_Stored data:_
-- ==== Sys2Proof/Tests/Slice0.lean ====
section
/-! SUPPORT. Tests on fixed values, and for every statement with hypotheses a state that meets them. Expected values are
those of spec/95_test_vectors.md, cited by number, or worked by hand from the rule named. -/

namespace Sys2Proof.Tests
open Sys2Proof.Machine

/-! ## The test configuration and its states (95_test_vectors.md section 2) -/

/-- The configuration TC. -/
def tc : Config where
  romImage := { size := 0x2000, bytes := [(0x0000#16, 0xD3#8), (0x0001#16, 0x3E#8), (0x0100#16, 0x55#8),
    (0x1E08#16, 0xA0#8), (0x1E10#16, 0xFF#8), (0x1E17#16, 0x81#8)] }
  romPatch := [(0x0200#16, 0xC9#8), (0x0201#16, 0xC9#8)]
  dfilePtrAddr := 0x400C#16
  charsetBase := 0x1E00#16
  stepsPerFrame := 0
  highCodePolicy := .mask7
  rowBaseOffset := 0x0000#16
  keymap := [(0x0061#16, 0x62#8), (0x0062#16, 0x21#8), (0x0001#16, 0x01#8), (0x0004#16, 0x04#8)]
  deleteKey := 0x0008#16
  rowReset := 0xFF#8
  noRowValue := 0xFF#8
  otherPortValue := 0xFF#8

/-- Power-on under TC. -/
def on : State := State.powerOn tc EngineAgent.idle HostAgent.quiet

/-- "After BOOT" under TC: SETUP, KB_RESET, ATLAS_BUILD. -/
def ready : State :=
  { on with mem := setupMemory tc, setupDone := true, atlas := buildAtlas tc, atlasBuilt := true, stage := .loop }

/-- `ready` with these bytes stored. -/
def readyWith (cells : List (Addr × Byte)) : State :=
  cells.foldl (fun s c => s.writeByte c.1 c.2) ready

/-- A host whose next drain has these events, and whose later drains have none. -/
def sends (events : List HostEvent) : HostAgent :=
  { HostAgent.quiet with state := 1, drains := (1, { events := events, next := 0 }) :: HostAgent.quiet.drains }

/-- `ready` with a display file at 0x5000 and the events of the next drain. -/
def drawing (events : List HostEvent) : State :=
  { readyWith [(0x400D#16, 0x50#8)] with host := sends events }

/-- `s` with one engine step to a FRAME, and an engine that takes this step in state 0. -/
def stepping (k : EngineStep) (s : State) : State :=
  { s with cfg := { s.cfg with stepsPerFrame := 1 }, engine := { state := 0, steps := [(0, k)] } }

/-- The state one operation leaves. -/
def after (i : Instr) (s : State) : State :=
  match exec i s with
  | .next t => t
  | _ => s

/-- The state one transaction word leaves. -/
def afterWord (w : Word) (s : State) : State :=
  match step (s.withFetchWord 32 w.toNat) with
  | .next t => t
  | _ => s

/-! ## Decoding: the words of 30_encoding.md R80 to R83, written out as OP << 28 | A << 8 | D -/

theorem test_decode_fetch : decode 0x00AAAA00#32 = .ok (.fetch 0xAAAA#16) := by decide
theorem test_decode_read : decode 0x10AAAA00#32 = .ok (.read 0xAAAA#16) := by decide
theorem test_decode_write : decode 0x203FFF12#32 = .ok (.write 0x3FFF#16 0x12#8) := by decide
theorem test_decode_portIn : decode 0x30F7FE00#32 = .ok (.portIn 0xF7FE#16) := by decide
theorem test_decode_portOut : decode 0x4000FD80#32 = .ok (.portOut 0x00FD#16 0x80#8) := by decide
theorem test_decode_keyDown : decode 0x50123400#32 = .ok (.keyDown 0x1234#16) := by decide
theorem test_decode_keyUp : decode 0x60123400#32 = .ok (.keyUp 0x1234#16) := by decide
theorem test_decode_kbReset : decode 0x70000000#32 = .ok .kbReset := by decide
theorem test_decode_setup : decode 0x80000000#32 = .ok .setup := by decide
theorem test_decode_atlasBuild : decode 0x90000000#32 = .ok .atlasBuild := by decide
theorem test_decode_redraw : decode 0xA0000000#32 = .ok .redraw := by decide
theorem test_decode_frame : decode 0xB0000000#32 = .ok .frame := by decide

/-- V100, V101: a reserved OP, before RSV. -/
theorem test_decode_reservedOp :
    decode 0xC0000000#32 = .error .reservedOp ∧ decode 0xF1234567#32 = .error .reservedOp := by decide
/-- V102 to V105: RSV, an unused D, an unused A. -/
theorem test_decode_reservedBits :
    decode 0x81000000#32 = .error .reservedBits ∧ decode 0x10400001#32 = .error .reservedBits ∧
    decode 0x70000100#32 = .error .reservedBits ∧ decode 0x50006101#32 = .error .reservedBits := by decide

/-! ## What is refused before anything runs -/

/-- R95: a literal that does not fit its field, and a literal too many, are assembly errors. -/
theorem test_wf_illFormed_line :
    ({ mnemonic := .write, operands := [0x4000, 0x100] } : AsmLine).wf = false ∧
    ({ mnemonic := .fetch, operands := [0x10000] } : AsmLine).wf = false ∧
    ({ mnemonic := .setup, operands := [0] } : AsmLine).wf = false ∧
    ({ mnemonic := .scanRow, operands := [8] } : AsmLine).wf = false := by decide
theorem test_wf_line : ({ mnemonic := .write, operands := [0xFFFF, 0xFF] } : AsmLine).wf = true := by decide
/-- P3: WRITE16 stores little-endian. -/
theorem test_assemble_write16 :
    assembleLine "WRITE16 0x400C, 0x5000 ; the pointer".toList = some [0x20400C00#32, 0x20400D50#32] := by decide
/-- P2: SCAN_ROW 3 is PORT_IN 0xF7FE. A line with a bad literal is no operation. -/
theorem test_assemble_scanRow :
    assembleLine "SCAN_ROW 3".toList = some [0x30F7FE00#32] ∧ assembleLine "READ 0x10000".toList = none := by decide
/-- 95 P4: lines that hold only a comment, or nothing, have no words (log 18). -/
theorem test_assemble_comment :
    assembleLine "        ;  phase Init -> Running".toList = some [] ∧ assembleLine "".toList = some [] := by decide
/-- R96: TAP and BOOT. -/
theorem test_assemble_tap_boot :
    assembleLine "TAP 97".toList = some [0x50006100#32, 0x60006100#32] ∧
    assembleLine "BOOT".toList = some [0x80000000#32, 0x70000000#32, 0x90000000#32] := by decide

theorem test_config_tc : tc.WellFormed := by decide
/-- V23: an image of 4096 bytes. -/
theorem test_config_illFormed_image :
    ¬ ({ tc with romImage := { tc.romImage with size := 0x1000 } } : Config).WellFormed := by decide
/-- V24 and R114: equal offsets, one entry. -/
theorem test_config_illFormed_patch :
    ¬ ({ tc with romPatch := [(0x0200#16, 0xC9#8), (0x0200#16, 0xC9#8)] } : Config).WellFormed ∧
    ¬ ({ tc with romPatch := [(0x0200#16, 0xC9#8)] } : Config).WellFormed := by decide
/-- V25: an offset outside the image. -/
theorem test_config_illFormed_offset :
    ¬ ({ tc with romPatch := [(0x2200#16, 0xC9#8), (0x0201#16, 0xC9#8)] } : Config).WellFormed := by decide
/-- V68: a character set that does not fit; R176: one that just fits. -/
theorem test_config_charset :
    ¬ ({ tc with charsetBase := 0x1F00#16 } : Config).WellFormed ∧
    ¬ ({ tc with charsetBase := 0x1E01#16 } : Config).WellFormed := by decide
/-- V52 and V53: no column bit, two column bits. -/
theorem test_config_illFormed_keymap :
    ¬ ({ tc with keymap := [(0x0061#16, 0x20#8)] } : Config).WellFormed ∧
    ¬ ({ tc with keymap := [(0x0061#16, 0x63#8)] } : Config).WellFormed := by decide

/-! ## The memory bus -/

/-- V8, V9, V10: the filter at 0x8000 and above. -/
theorem test_fetch_floating :
    (after (.fetch 0x8000#16) ready).last = .value 0xD3#8 ∧ (after (.fetch 0x8001#16) ready).last = .value 0x00#8 ∧
    (after (.fetch 0xA200#16) ready).last = .value 0xC9#8 := by decide +kernel
/-- V6, V7: 0x7FFF is below the window, 0xFFFF above it. -/
theorem test_fetch_edge :
    (after (.fetch 0x7FFF#16) (readyWith [(0x7FFF#16, 0x3F#8)])).last = .value 0x3F#8 ∧
    (after (.fetch 0xFFFF#16) (readyWith [(0x7FFF#16, 0x3F#8)])).last = .value 0x00#8 := by decide +kernel
/-- V2, V11, V15. -/
theorem test_read :
    (after (.read 0x2000#16) ready).last = .value 0xD3#8 ∧ (after (.read 0x1E08#16) ready).last = .value 0xA0#8 ∧
    (after (.read 0x8000#16) ready).last = .value 0x00#8 := by decide +kernel
/-- V16: a READ before SETUP sets `fault` with its word, and then no word has a step. -/
theorem test_read_beforeSetup :
    (afterWord 0x10400000#32 on).fault = some { reason := .fault .beforeSetup, word := some 0x10400000#32 } := by
  decide +kernel
/-- V3, V4: the first RAM address is 0x4000. -/
theorem test_write_boundary :
    (after (.write 0x3FFF#16 0x12#8) ready).mem.readByte 0x3FFF#16 = 0x00#8 ∧
    (after (.write 0x4000#16 0x12#8) ready).mem.readByte 0x4000#16 = 0x12#8 := by decide +kernel
/-- Writing what an unlisted cell reads as takes the cell out, so memories that read alike are equal. -/
theorem test_write_zero :
    (after (.write 0x4000#16 0x00#8) (readyWith [(0x4000#16, 0x12#8)])).mem = ready.mem := by decide +kernel
/-- V20, V21: image, ghost, patch, RAM. -/
theorem test_setup :
    ([0x0000#16, 0x2000#16, 0x2100#16, 0x0200#16, 0x2201#16, 0x4000#16, 0xFFFF#16].map
      (after .setup on).mem.readByte) = [0xD3#8, 0xD3#8, 0x55#8, 0xC9#8, 0xC9#8, 0x00#8, 0x00#8] := by decide +kernel
/-- V22: a second SETUP. -/
theorem test_setup_repeated : (after .setup ready).last = .stopped (.refused .repeatedSetup) := by decide +kernel

/-! ## The keyboard -/

/-- The rows of section 3.3: keys 0x0061, 0x0062 and 0x0004 held. -/
def held : State := { on with rows := #v[0xFB#8, 0xFE#8, 0xFF#8, 0xFD#8, 0xFF#8, 0xFF#8, 0xFF#8, 0xFF#8] }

_Task description:_
Your answer should be the lines above, from the line containing "theorem test_config_tc : tc.WellFormed" up to and including the line containing "0xC9#8), (0x0200#16, 0xC9#8)]", reproduced exactly and with nothing else.

_Expected answer:_
theorem test_config_tc : tc.WellFormed := by decide
/-- V23: an image of 4096 bytes. -/
theorem test_config_illFormed_image :
    ¬ ({ tc with romImage := { tc.romImage with size := 0x1000 } } : Config).WellFormed := by decide
/-- V24 and R114: equal offsets, one entry. -/
theorem test_config_illFormed_patch :
    ¬ ({ tc with romPatch := [(0x0200#16, 0xC9#8), (0x0200#16, 0xC9#8)] } : Config).WellFormed ∧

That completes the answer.